Rule 9A of Companies (Prospectus and Allotment of Securities) Rules, 2014 mandates the reconciliation of share capital audit report (Half-Yearly).


  • Purpose: The purpose of Rule 9A of Companies (Prospectus and Allotment of Securities) Rules, 2014 is to ensure that there is proper reconciliation and audit of share capital of a company on a half-yearly basis.


  • Timeline: As per Rule 9A, the reconciliation of share capital audit report should be done on a half-yearly basis, i.e., once in every six months.


  • Penalty: Non-compliance with Rule 9A may result in penalties as per the provisions of the Companies Act, 2013. The penalty may range from a minimum of Rs. 50,000 to a maximum of Rs. 5,00,000 depending on the nature and severity of the non-compliance.

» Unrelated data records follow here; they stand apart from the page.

theorem execMarginWindowEnd_keeps {K : State → Prop}
    (hK : Free [.host, .pools, .ports, .drones, .routing, .traffic, .flows, .course, .perf, .blocked, .drops, .out] K)
    {port : BitVec 7} {s : State} (h0 : K s) {st1 : State} (he : execMarginWindowEnd port s = .next st1) : K st1 := by
  unfold execMarginWindowEnd at he
  repeat' (split at he)
  all_goals (injection he with he; subst he)
  with_reducible repeat' first
    | assumption | apply marginEnd_keeps (hK.sub rfl)

theorem helloCame_keeps {K : State → Prop}
    (hK : Free [.host, .pools, .ports, .drones, .routing, .traffic, .flows, .course, .perf, .blocked, .drops, .out] K)
    {m : Nat} {s : State} (h0 : K s) : K (helloCame m s) := by
  unfold helloCame
  with_reducible repeat' first
    | assumption | apply enterInit_keeps (hK.sub rfl) | intro _ | apply keep_forEach | intro _

theorem lockTimeout_keeps {K : State → Prop} (hK : Free [.host, .ports, .blocked, .out] K) {p : Nat}
    {s : State} (h0 : K s) : K (lockTimeout p s) := by
  unfold lockTimeout
  try dsimp -proj only
  with_reducible repeat' first
    | assumption | apply failPort_keeps (hK.sub rfl) | apply keep_ite | split

theorem execLockTimeout_keeps {K : State → Prop} (hK : Free [.host, .ports, .blocked, .out] K)
    {port : BitVec 7} {s : State} (h0 : K s) {st1 : State} (he : execLockTimeout port s = .next st1) : K st1 := by
  unfold execLockTimeout at he
  repeat' (split at he)
  all_goals (injection he with he; subst he)
  with_reducible repeat' first
    | assumption | apply lockTimeout_keeps (hK.sub rfl)

theorem measureTimeout_keeps {K : State → Prop} (hK : Free [.host, .ports, .blocked, .out] K) {p : Nat}
    {s : State} (h0 : K s) : K (measureTimeout p s) := by
  unfold measureTimeout
  try dsimp -proj only
  with_reducible repeat' first
    | assumption | apply failPort_keeps (hK.sub rfl) | apply keep_ite | split

theorem execMeasureTimeout_keeps {K : State → Prop} (hK : Free [.host, .ports, .blocked, .out] K)
    {port : BitVec 7} {s : State} (h0 : K s) {st1 : State} (he : execMeasureTimeout port s = .next st1) : K st1 := by
  unfold execMeasureTimeout at he
  repeat' (split at he)
  all_goals (injection he with he; subst he)
  with_reducible repeat' first
    | assumption | apply measureTimeout_keeps (hK.sub rfl)

theorem flitTimeout_keeps {K : State → Prop}
    (hK : Free [.host, .pools, .ports, .drones, .routing, .traffic, .flows, .course, .perf, .blocked, .drops, .out] K)
    {p : Nat} {s : State} (h0 : K s) : K (flitTimeout p s) := by
  unfold flitTimeout
  try dsimp -proj only
  with_reducible repeat' first
    | assumption | apply portLost_keeps (hK.sub rfl) | apply keep_ite | split

theorem execFlitTimeout_keeps {K : State → Prop}
    (hK : Free [.host, .pools, .ports, .drones, .routing, .traffic, .flows, .course, .perf, .blocked, .drops, .out] K)
    {port : BitVec 7} {s : State} (h0 : K s) {st1 : State} (he : execFlitTimeout port s = .next st1) : K st1 := by
  unfold execFlitTimeout at he
  repeat' (split at he)
  all_goals (injection he with he; subst he)
  with_reducible repeat' first
    | assumption | apply flitTimeout_keeps (hK.sub rfl)

theorem ackTimeout_keeps {K : State → Prop}
    (hK : Free [.host, .pools, .ports, .drones, .routing, .traffic, .flows, .course, .perf, .blocked, .drops, .out] K)
    {p : Nat} {s : State} (h0 : K s) : K (ackTimeout p s) := by
  unfold ackTimeout
  try dsimp -proj only
  with_reducible repeat' first
    | assumption | apply portLost_keeps (hK.sub rfl) | apply keep_ite | split

theorem execAckTimeout_keeps {K : State → Prop}
    (hK : Free [.host, .pools, .ports, .drones, .routing, .traffic, .flows, .course, .perf, .blocked, .drops, .out] K)
    {port : BitVec 7} {s : State} (h0 : K s) {st1 : State} (he : execAckTimeout port s = .next st1) : K st1 := by
  unfold execAckTimeout at he
  repeat' (split at he)
  all_goals (injection he with he; subst he)
  with_reducible repeat' first
    | assumption | apply ackTimeout_keeps (hK.sub rfl)

theorem creditDeadline_keeps {K : State → Prop}
    (hK : Free [.host, .pools, .ports, .drones, .routing, .traffic, .flows, .course, .perf, .blocked, .drops, .out] K)
    {p : Nat} {s : State} (h0 : K s) : K (creditDeadline p s) := by
  unfold creditDeadline
  try dsimp -proj only
  with_reducible repeat' first
    | assumption | apply portLost_keeps (hK.sub rfl) | apply keep_ite | split

theorem execCreditDeadline_keeps {K : State → Prop}
    (hK : Free [.host, .pools, .ports, .drones, .routing, .traffic, .flows, .course, .perf, .blocked, .drops, .out] K)
    {port : BitVec 7} {s : State} (h0 : K s) {st1 : State} (he : execCreditDeadline port s = .next st1) : K st1 := by
  unfold execCreditDeadline at he
  repeat' (split at he)
  all_goals (injection he with he; subst he)
  with_reducible repeat' first
    | assumption | apply creditDeadline_keeps (hK.sub rfl)

theorem tackDeadline_keeps {K : State → Prop}
    (hK : Free [.host, .pools, .ports, .drones, .routing, .traffic, .flows, .course, .perf, .blocked, .drops, .out] K)
    {e : Nat} {s : State} (h0 : K s) : K (tackDeadline e s) := by
  unfold tackDeadline
  try dsimp -proj only
  with_reducible repeat' first
    | assumption | apply portLost_keeps (hK.sub rfl) | apply keep_ite | split

theorem execTackDeadline_keeps {K : State → Prop}
    (hK : Free [.host, .pools, .ports, .drones, .routing, .traffic, .flows, .course, .perf, .blocked, .drops, .out] K)
    {endpoint : BitVec 15} {s : State} (h0 : K s) {st1 : State} (he : execTackDeadline endpoint s = .next st1) : K
    st1 := by
  unfold execTackDeadline at he
  repeat' (split at he)
  all_goals (injection he with he; subst he)
  with_reducible repeat' first
    | assumption | apply tackDeadline_keeps (hK.sub rfl)

theorem nextShared_keeps {K : State → Prop} (hK : Free [.ports] K) {p t : Nat} : ∀ {k : Nat} {s : State}, K s →
    ∀ {r1} {st1 : State}, nextShared p t k s = (st1, r1) → K st1 := by
  intro k
  induction k with
  | zero => intro s h0 r1 st1 he; cases he; exact h0
  | succ k ih =>
    intro s h0 r1 st1 he
    unfold nextShared at he
    split at he
    · cases he
      exact h0
    · extract_lets v pass at he
      have hp : ∀ u, K u → K (pass u) := fun u h => updPort_keeps hK h
      clear_value pass
      split at he
      · exact ih (hp _ (updPort_keeps hK h0)) he
      · split at he
        · exact ih (hp _ h0) he
        · extract_lets at he
          split at he
          · cases he
            exact updPort_keeps hK (updPort_keeps hK h0)
          · exact ih (hp _ (updPort_keeps hK h0)) he

theorem nextPacket_keeps {K : State → Prop} (hK : Free [.ports] K) {p t : Nat} {s : State} (h0 : K s) {r1} {st1 : State}
    (he : nextPacket p t s = (st1, r1)) : K st1 := by
  unfold nextPacket at he
  split at he
  · cases he
    exact h0
  · exact nextShared_keeps hK h0 he

theorem beginPacket_keeps {K : State → Prop}
    (hK : Free [.host, .pools, .ports, .traffic, .perf, .blocked, .out] K) {p : Nat} {sub : Nat} {t : Nat}
    {depth : Nat} {x : QPkt} {s : State} (h0 : K s) : K (beginPacket p sub t depth x s) := by
  unfold beginPacket
  try dsimp -proj only
  with_reducible repeat' first
    | assumption | apply count_keeps (hK.sub rfl) | apply updPort_keeps (hK.sub rfl)
    | apply samplePacket_keeps (hK.sub rfl) | (fail_if_no_progress refine Free.mk hK ?_ (Frame.only fun p hp => by
        cases p <;> first
          | exact absurd hp (by with_unfolding_all decide) | exact rfl | exact ⟨rfl, rfl, rfl, rfl, rfl⟩))
    | apply keep_ite | split

theorem startPacket_keeps {K : State → Prop}
    (hK : Free [.host, .pools, .ports, .routing, .traffic, .perf, .blocked, .out] K) {p : Nat} {sub : Nat}
    {t : Nat} {s : State} (h0 : K s) : K (startPacket p sub t s) := by
  unfold startPacket
  try dsimp -proj only
  with_reducible repeat' first
    | assumption | apply updQueue_keeps (hK.sub rfl) | apply count_keeps (hK.sub rfl)
    | apply beginPacket_keeps (hK.sub rfl) | apply updPort_keeps (hK.sub rfl)
    | (fail_if_no_progress refine Free.mk hK ?_ (Frame.only fun p hp => by
        cases p <;> first
          | exact absurd hp (by with_unfolding_all decide) | exact rfl | exact ⟨rfl, rfl, rfl, rfl, rfl⟩))
    | apply keep_ite | split

theorem putInit_keeps {K : State → Prop} (hK : Free [.host, .pools, .ports, .traffic, .perf, .blocked, .out] K)
    {p : Nat} {lane : Nat} {s : State} (h0 : K s) : K (putInit p lane s) := by
  unfold putInit
  try dsimp -proj only
  with_reducible repeat' first
    | assumption | apply updPort_keeps (hK.sub rfl) | apply beginPacket_keeps (hK.sub rfl)
    | (fail_if_no_progress refine Free.mk hK ?_ (Frame.only fun p hp => by
        cases p <;> first
          | exact absurd hp (by with_unfolding_all decide) | exact rfl | exact ⟨rfl, rfl, rfl, rfl, rfl⟩))
    | apply keep_ite | split
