-- ==== Sys2Proof/Laws/Memory.lean ====
section
/-!
SUPPORT. Laws of skein memory (R175, R185, R186, R189): reads after writes, and that every operation over memory keeps its
canonical form.
-/
namespace Sys2Proof.Machine

theorem memGet_memSet (m : List Host.Cell) (a b : Nat) (v : Byte) :
    memGet (memSet m a v) b = if b = a then v else memGet m b := tget_tset 0 m a b v

theorem memWf_memSet (m : List Host.Cell) (a : Nat) (v : Byte) (h : tableWf 0 m = true) :
    tableWf 0 (memSet m a v) = true := tableWf_tset 0 m a v h

theorem memWf_memWrite (bs : List Byte) : ∀ (m : List Host.Cell) (a : Nat), tableWf 0 m = true →
    tableWf 0 (memWrite m a bs) = true := by
  induction bs with
  | nil => intro m a h; exact h
  | cons b bs ih => intro m a h; exact ih _ _ (memWf_memSet m a b h)

/-- A write of bytes at rising addresses: inside its range a read gives the byte written, outside it the old byte. -/
theorem memGet_memWrite (bs : List Byte) : ∀ (m : List Host.Cell) (a b : Nat),
    memGet (memWrite m a bs) b = if a ≤ b ∧ b < a + bs.length then bs.getD (b - a) 0 else memGet m b := by
  induction bs with
  | nil => intro m a b; simp [memWrite]
  | cons v bs ih =>
    intro m a b
    rw [memWrite, ih, memGet_memSet]
    by_cases h1 : b = a
    · subst h1
      simp
    · by_cases h2 : a + 1 ≤ b ∧ b < a + 1 + bs.length
      · have : b - a = (b - (a + 1)) + 1 := by omega
        have h3 : a ≤ b ∧ b < a + (v :: bs).length := by simp; omega
        rw [if_pos h2, if_pos h3, this, List.getD_cons_succ]
      · have h3 : ¬ (a ≤ b ∧ b < a + (v :: bs).length) := by simp; omega
        rw [if_neg h2, if_neg h3, if_neg h1]

theorem memWf_memZeroHank (m : List Host.Cell) (h : Nat) (w : tableWf 0 m = true) : tableWf 0 (memZeroHank m h) = true :=
  tableWf_filter 0 m _ w

theorem memWf_foldSet {β : Type} (l : List β) (f : β → Nat) (g : β → Byte) : ∀ m : List Host.Cell, tableWf 0 m = true →
    tableWf 0 (l.foldl (fun m c => memSet m (f c) (g c)) m) = true := by
  induction l with
  | nil => intro m h; exact h
  | cons x l ih => intro m h; exact ih _ (memWf_memSet m _ _ h)

theorem memWf_memCopyHank (m : List Host.Cell) (a b : Nat) (w : tableWf 0 m = true) :
    tableWf 0 (memCopyHank m a b) = true :=
  memWf_foldSet _ _ _ _ (memWf_memZeroHank m b w)

theorem memWf_arrayWrite (hanks : List Nat) (o : Nat) (bs : List Byte) (s : State) (w : tableWf 0 s.skein.mem = true) :
    tableWf 0 (arrayWrite hanks o bs s).skein.mem = true := by
  unfold arrayWrite
  have h : ∀ (l : List (Nat × Nat × Nat)) (a : List Host.Cell × List Byte), tableWf 0 a.1 = true →
      tableWf 0 (l.foldl (fun (a : List Host.Cell × List Byte) r =>
        (memWrite a.1 (hanks.getD r.1 0 * hankBytes + r.2.1) (a.2.take r.2.2), a.2.drop r.2.2)) a).1 = true := by
    intro l
    induction l with
    | nil => intro a h; exact h
    | cons r l ih => intro a h; exact ih _ (memWf_memWrite _ _ _ h)
  exact h _ _ w

end Sys2Proof.Machine
end

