-- ==== Sys2Proof/Laws/StableAll.lean ====
section
/-!
SUPPORT. Stable properties are kept by the functions that change the flash, skein memory or the slot counts. With the
frames, they are kept by every command.
-/
set_option linter.unusedVariables false
set_option linter.unusedTactic false
set_option linter.unreachableTactic false

namespace Sys2Proof.Machine

theorem Stable.keepsMem {K : State → Prop} (hK : Stable K) {u t : State} {m : List Host.Cell} (h : K u)
    (w : tableWf 0 u.skein.mem = true → tableWf 0 m = true)
    (c : ChangesOnly freeParts { u with skein := { u.skein with mem := m } } t) : K t := hK.free.keep (hK.mem h w) c

theorem arrayWrite_stable {K : State → Prop} (hK : Stable K) {hanks : List Nat} {o : Nat} {bs : List Byte} {s : State}
    (h0 : K s) : K (arrayWrite hanks o bs s) :=
  hK.mem h0 (memWf_arrayWrite hanks o bs s)

theorem allocArray_stable {K : State → Prop} (hK : Stable K) {st : HankState} {n : Nat} {s : State} (h0 : K s) {r1}
    {st1 : State} (he : allocArray st n s = some (r1, st1)) : K st1 := by
  unfold allocArray at he
  split at he
  · cases he
    exact h0
  · obtain ⟨⟨hs, off, v⟩, e1, e2⟩ := Option.map_eq_some_iff.mp he
    have hv : ∀ x, ((List.range n).foldl (fun (r : Option (List Nat × Bool × State)) k =>
        match r with
        | none => none
        | some (hs, off, s_1) =>
          match placeHank s_1 (s.skein.ordinal % s.config.skeins) k with
          | none => none
          | some (h, o) =>
            let s := setHank st h s_1
            some (hs ++ [h], off || o, { s with skein := { s.skein with mem := memZeroHank s.skein.mem h } }))
        (some ([], false, s))) = some x → K x.2.2 := by
      refine keep_foldl_any (K := fun r : Option (List Nat × Bool × State) => ∀ x, r = some x → K x.2.2) ?_ ?_
      · intro x hx
        cases hx
        exact h0
      · intro r k hr x hx
        match r, hr with
        | none, _ => cases hx
        | some (hs, off, u), hr =>
          dsimp only at hx
          split at hx
          · cases hx
          · cases hx
            have h2 : K u := hr _ rfl
            exact hK.mem (setHank_keeps (hK.free.sub rfl) h2) (memWf_memZeroHank _ _)
    cases e2
    exact hK.free.keep (hv _ e1) (by
      intro p hp; cases p <;> first | exact absurd hp (by decide) | rfl | exact ⟨rfl, rfl, rfl, rfl, rfl⟩)

theorem moduleReset_stable {K : State → Prop} (hK : Stable K) {code : Nat} {s : State} (h0 : K s) :
    K (moduleReset code s) := hK.reset h0

theorem poweredReset_stable {K : State → Prop} (hK : Stable K) {code : Nat} {s : State} (h0 : K s) :
    K (poweredReset code s) := by
  unfold poweredReset
  with_reducible repeat' first
    | assumption | apply moduleReset_stable hK | apply keep_ite | split

theorem controlOk_seal (c : BootControl) : controlOk (sealControl c) = true := by
  simp [controlOk, sealControl, controlCrc]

  • Form: The reconciliation of share capital audit report should be submitted in Form PAS-6 as prescribed under the Companies Act, 2013.


  • Reporting Authority: The Board of Directors of the company is responsible for ensuring compliance with Rule 9A and submitting the share capital audit report to the Registrar of Companies (ROC).


  • Other: The reconciliation of share capital audit report should contain details of changes in share capital during the half-year, reasons for such changes, and shareholding pattern of the company. The report should also be certified by a practicing Company Secretary or a practicing Chartered Accountant.